[Input data Boundary: Start]

/-! ### Units (R24, R25, R30, R113) -/

/-- Die, region number in the package, cluster number in the package of a physical tile. -/
def ptDie (p : Nat) : Nat := p / 864
def ptRegion (p : Nat) : Nat := p / 144
def ptCluster (p : Nat) : Nat := p / 9
def ptTile (p : Nat) : Nat := p % 9
/-- The same of a logical tile. -/
def ltDie (l : Nat) : Nat := l / 768
def ltRegion (l : Nat) : Nat := l / 128
def ltCluster (l : Nat) : Nat := l / 8
def ltTile (l : Nat) : Nat := l % 8

/-- The physical tile of a logical tile under its cluster's tile map, none when it is unavailable (R26, R552). -/
def Device.physOf (d : Device) (l : Nat) : Option Nat :=
  let t := lget 9 (d.cluster (ltCluster l)).map (ltTile l)
  if t < 9 then some (9 * ltCluster l + t) else none

/-- The logical tile a physical tile serves, if any. -/
def Device.logicalOf (d : Device) (p : Nat) : Option Nat :=
  let m := (d.cluster (ptCluster p)).map
  ((List.range 8).find? fun t => decide (lget 9 m t = ptTile p)).map fun t => 8 * ptCluster p + t

/-- The spare physical tile of a cluster: one that serves no logical tile (R153). -/
def Device.spareOf (d : Device) (c : Nat) : Option Nat :=
  ((List.range 9).find? fun t => !(d.cluster c).map.contains t).map fun t => 9 * c + t

/-- R30 words. -/
def unitPt (p : Nat) : Nat :=
  2 ^ 28 + ptDie p * 2 ^ 13 + ptRegion p % 6 * 2 ^ 10 + ptCluster p % 16 * 2 ^ 6 + ptTile p
def unitLt (l : Nat) : Nat :=
  ltDie l * 2 ^ 13 + ltRegion l % 6 * 2 ^ 10 + ltCluster l % 16 * 2 ^ 6 + ltTile l
def unitRegion (r : Nat) : Nat := 2 * 2 ^ 29 + r / 6 * 2 ^ 13 + r % 6 * 2 ^ 10
def unitDie (n : Nat) : Nat := 3 * 2 ^ 29 + n * 2 ^ 13
def unitPackage : Nat := 4 * 2 ^ 29

/-- Fields of an R30 word. -/
def unitLevel (u : Nat) : Nat := bits u 31 29
def unitPhys (u : Nat) : Bool := bit u 28
def unitDieOf (u : Nat) : Nat := bits u 15 13
def unitRegionOf (u : Nat) : Nat := 6 * bits u 15 13 + bits u 12 10
def unitClusterOf (u : Nat) : Nat := 16 * unitRegionOf u + bits u 9 6
def unitPtOf (u : Nat) : Nat := 9 * unitClusterOf u + bits u 3 0
def unitLtOf (u : Nat) : Nat := 8 * unitClusterOf u + bits u 3 0

/-! ### Status codes (R466) -/

abbrev stOK : Nat := 0
abbrev stFieldRange : Nat := 0x0201
abbrev stReserved : Nat := 0x0202
abbrev stAlignment : Nat := 0x0203
abbrev stLength : Nat := 0x0204
abbrev stWrongState : Nat := 0x0301
abbrev stBusy : Nat := 0x0302
abbrev stNoCapacity : Nat := 0x0401
abbrev stDeadline : Nat := 0x0402
abbrev stPower : Nat := 0x0403
abbrev stNotAuthorised : Nat := 0x0501
abbrev stSignature : Nat := 0x0502
abbrev stDigest : Nat := 0x0601
abbrev stMissing : Nat := 0x0602
abbrev stInternal : Nat := 0x0701
abbrev stFenced : Nat := 0x0702

/-- The check of a unit identifier over BCP, in the order of R30; `stOK` when it passes. -/
def unitCheck (d : Device) (u : Nat) : Nat :=
  let lv := unitLevel u
  if bits u 27 16 ≠ 0 ∨ bits u 5 4 ≠ 0 then stReserved
  else if 4 < lv then stFieldRange
  else if (0 < lv ∧ bits u 3 0 ≠ 0) ∨ (1 < lv ∧ bits u 9 6 ≠ 0) ∨ (2 < lv ∧ bits u 12 10 ≠ 0)
      ∨ (3 < lv ∧ bits u 15 13 ≠ 0) then stReserved
  else if lv < 4 ∧ d.dieCount ≤ bits u 15 13 then stFieldRange
  else if lv < 3 ∧ 5 < bits u 12 10 then stFieldRange
  else if lv = 0 ∧ (if unitPhys u then 8 else 7) < bits u 3 0 then stFieldRange
  else stOK

/-! ### Routes and best-effort arbitration (R349 to R351, R359 to R361, R372) -/

/-- The router of a die that packets go around: out, or on its way there (R371, R372). One per die at most. -/
def Device.outRouter (d : Device) (die : Nat) : Option Nat := (List.range 6).find? fun g => (d.region (6 * die + g)).router.detour

/-- Links along a row of a die's mesh, and across from one row to the other. -/
def meshRow (die row c1 c2 : Nat) : List FabLink :=
  if c1 ≤ c2 then (List.range (c2 - c1)).map fun i => .mesh die (3 * row + c1 + i) (3 * row + c1 + i + 1)
  else (List.range (c1 - c2)).map fun i => .mesh die (3 * row + c1 - i) (3 * row + c1 - i - 1)
def meshCross (die row col : Nat) : List FabLink := [.mesh die (3 * row + col) (3 * (1 - row) + col)]

/-- The mesh route between two routers of a die: along the row, then across (R350). Where that would pass through the router that
is out, it crosses to the other row first, moves along it, and crosses back if it has to (R372). -/
def meshRoute (die : Nat) (out : Option Nat) (a b : Nat) : List FabLink :=
  let row := a / 3
  let c1 := a % 3
  let c2 := b % 3
  let same := decide (row = b / 3)
  let direct := meshRow die row c1 c2 ++ if same then [] else meshCross die row c2
  let through (x : Nat) : Bool := decide (x ≠ a) && decide (x ≠ b) && direct.any fun l => match l with
    | .mesh _ _ y => decide (y = x)
    | _ => false
  if out.any through then
    meshCross die row c1 ++ meshRow die (1 - row) c1 c2 ++ if same then meshCross die (1 - row) c2 else []
  else direct

/-- The row whose gateway port a region's packets use: its own, or the other while the router at its own port is out (R350,
R372). -/
def Device.gateRow (d : Device) (r : Nat) : Nat :=
  let row := r % 6 / 3
  if d.outRouter (r / 6) = some (3 * row + 1) then 1 - row else row

/-- From a router to the gateway, and back (R350). -/
def Device.toGate (d : Device) (r : Nat) : List FabLink :=
  meshRoute (r / 6) (d.outRouter (r / 6)) (r % 6) (3 * d.gateRow r + 1) ++ [.gate (r / 6) (d.gateRow r) true]
def Device.fromGate (d : Device) (r : Nat) : List FabLink :=
  .gate (r / 6) (d.gateRow r) false :: meshRoute (r / 6) (d.outRouter (r / 6)) (3 * d.gateRow r + 1) (r % 6)

/-- Neighbouring dies of the ring of the grade (R32). -/
def Device.neighbours (d : Device) (a b : Nat) : Bool :=
  decide (a ≠ b) && (decide ((a + 1) % d.dieCount = b) || decide ((b + 1) % d.dieCount = a))

/-- The ring link above a die is in service. -/
def Device.ringUp (d : Device) (n : Nat) : Bool := decide ((d.link (8 + n)).st ≠ .fenced)

/-- The ring link between two neighbouring dies that a flow takes. Of the two parallel links of a DPS-SX8-2 the engine places it on
the source die's own upward link while that is in service (R32, R351). (DESIGN CHOICE, assumption log 101.) -/
def Device.ringBetween (d : Device) (a b : Nat) : Option (Nat × Bool) :=
  ([a, b].filter fun x => (d.ringUp x && decide ((x + 1) % d.dieCount = (if x = a then b else a)))).head?.map
    fun x => (x, x = a)

/-- Links from a die's gateway to the hub: its hub link, or, while that retrains, a ring link and the neighbour's hub link
(R366). -/
def Device.hubward (d : Device) (die : Nat) : List FabLink :=
  if (d.link die).st = .retraining then
    match (List.range d.dieCount).findSome? fun m => if d.neighbours die m then (d.ringBetween die m).map fun x => (m, x) else none with
    | some (m, x, up) => [.ring x up, .hub m true]
    | none => [.hub die true]
  else [.hub die true]

/-- BE leaves (R359): region g of die d is 7 × d + g, the die manager of die d 7 × d + 6, hub agent a 56 + a. -/
abbrev leafFaults : Nat := 58

/-- BE_WEIGHT of a leaf (R359, R375, R376). -/
def Device.beWeight (d : Device) (leaf : Nat) : Nat :=
  if leaf < 56 then bits (d.die (leaf / 7)).beWeight (4 * (leaf % 7) + 3) (4 * (leaf % 7)) else lget 1 d.fab.hubWeight (leaf - 56)

/-- A packet arrives at an input of an arbiter: the input's SHARE is that of its latest flit, and one that was empty joins the
rotation at its end (R360, R361). -/
def Arbiter.take (a : Arbiter) (src : BeSource) (p : BePacket) : Arbiter :=
  if a.inputs.any fun i => i.src = src then
    { a with inputs := a.inputs.map fun i => if i.src = src then { i with share := p.share, queue := i.queue ++ [p] } else i }
  else { a with inputs := a.inputs ++ [{ src := src, share := p.share, deficit := 0, queue := [p] }] }

/-- The sum of SHARE over the inputs that hold a packet (R360): at most 915. -/
def Arbiter.sum (a : Arbiter) : Nat := (a.inputs.map fun i => i.share).sum

/-- The next packet of an arbiter output by deficit round robin (R361): the rotation adds 64 bytes × SHARE to the deficit of each
input it reaches, sends from it while the deficit covers the next packet, and moves on. An input whose queue empties leaves the
rotation and the sum at once and loses its deficit. -/
def Arbiter.send (fuel : Nat) (a : Arbiter) : Option BePacket × Arbiter :=
  match fuel, a.inputs with
  | 0, _ | _, [] => (none, a)
  | n + 1, i :: rest =>
    let i := if a.added then i else { i with deficit := i.deficit + 64 * i.share }
    match i.queue with
    | [] => Arbiter.send n { a with inputs := rest, added := false }
    | p :: q =>
      if p.bytes ≤ i.deficit then
        (some p, if q = [] then { a with inputs := rest, added := false }
                 else { a with inputs := { i with deficit := i.deficit - p.bytes, queue := q } :: rest, added := true })
      else Arbiter.send n { a with inputs := rest ++ [i], added := false }

/-- A packet comes to the next arbiter of its route; past the last it is delivered (R363). -/
def beArrive (l : List Arbiter) (src : BeSource) (p : BePacket) : List Arbiter :=
  match p.route with
  | [] => l
  | out :: rest =>
    let p := { p with route := rest }
    if l.any fun a => a.out = out then l.map fun a => if a.out = out then a.take src p else a
    else l ++ [Arbiter.take { out := out, inputs := [], added := false } src p]

/-- A leaf hands a packet to the fabric, its weight stamped as SHARE (R360). -/
def Device.bePut (d : Device) (leaf bytes : Nat) (route : List FabLink) : Device :=
  { d with be := beArrive d.be (.leaf leaf) { leaf := leaf, bytes := bytes, route := route, share := d.beWeight leaf } }

/-- Arbiters of outputs that pass a test lose what they hold; their leaves send each packet again, on the route of now (R363,
R371). -/
def Device.beResend (d : Device) (gone : FabLink → Bool) (route : Nat → List FabLink) : Device :=
  let held := (d.be.filter fun a => gone a.out).flatMap fun a => a.inputs.flatMap fun i => i.queue
  held.foldl (fun d p => d.bePut p.leaf p.bytes (route p.leaf)) { d with be := d.be.filter fun a => !gone a.out }

/-- One cycle of the fabric: every arbiter output forwards one packet, stamped with the sum as it stood, and the packets then arrive
(R360, R361, R374). (DESIGN CHOICE, assumption log 101.) -/
def beCycle (l : List Arbiter) : List Arbiter :=
  let sent := l.map fun a => (a, a.send (8 * a.inputs.length + 8))
  let left := (sent.map fun e => e.2.2).filter fun a => a.inputs ≠ []
  sent.foldl (fun l e => match e.2.1 with
    | some p => beArrive l (.link e.1.out) { p with share := e.1.sum }
    | none => l) left

/-- The way of a leaf's reports to the hub (R349, R350, R359): a region's over its mesh, a die manager's from its gateway, a hub
agent's on the crossbar. (DESIGN CHOICE, assumption log 101.) -/
def Device.leafRoute (d : Device) (leaf : Nat) : List FabLink :=
  let n := leaf / 7
  let up := d.hubward n ++ [.cross 14 true]
  if 56 ≤ leaf then [.cross 15 true]
  else if leaf % 7 < 6 then d.toGate (6 * n + leaf % 7) ++ up
  else up

/-- The leaf where the report of a unit enters the fabric (R359): a tile's or a region's at its region, a die's at its die manager.
(DESIGN CHOICE, assumption log 101.) -/
def reportLeaf (unit : Nat) : Option Nat :=
  if unitLevel unit ≤ 2 then some (7 * unitDieOf unit + unitRegionOf unit % 6)
  else if unitLevel unit = 3 then some (7 * unitDieOf unit + 6)
  else none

[Input data Boundary: End]

### What the task asks:
Copy out only the lines above from the one with "if leaf < 56" to the one with "if a.inputs.any fun i => i.src = src then", inclusive, exactly as they stand.

### Output of the task:
  if leaf < 56 then bits (d.die (leaf / 7)).beWeight (4 * (leaf % 7) + 3) (4 * (leaf % 7)) else lget 1 d.fab.hubWeight (leaf - 56)

/-- A packet arrives at an input of an arbiter: the input's SHARE is that of its latest flit, and one that was empty joins the
rotation at its end (R360, R361). -/
def Arbiter.take (a : Arbiter) (src : BeSource) (p : BePacket) : Arbiter :=
  if a.inputs.any fun i => i.src = src then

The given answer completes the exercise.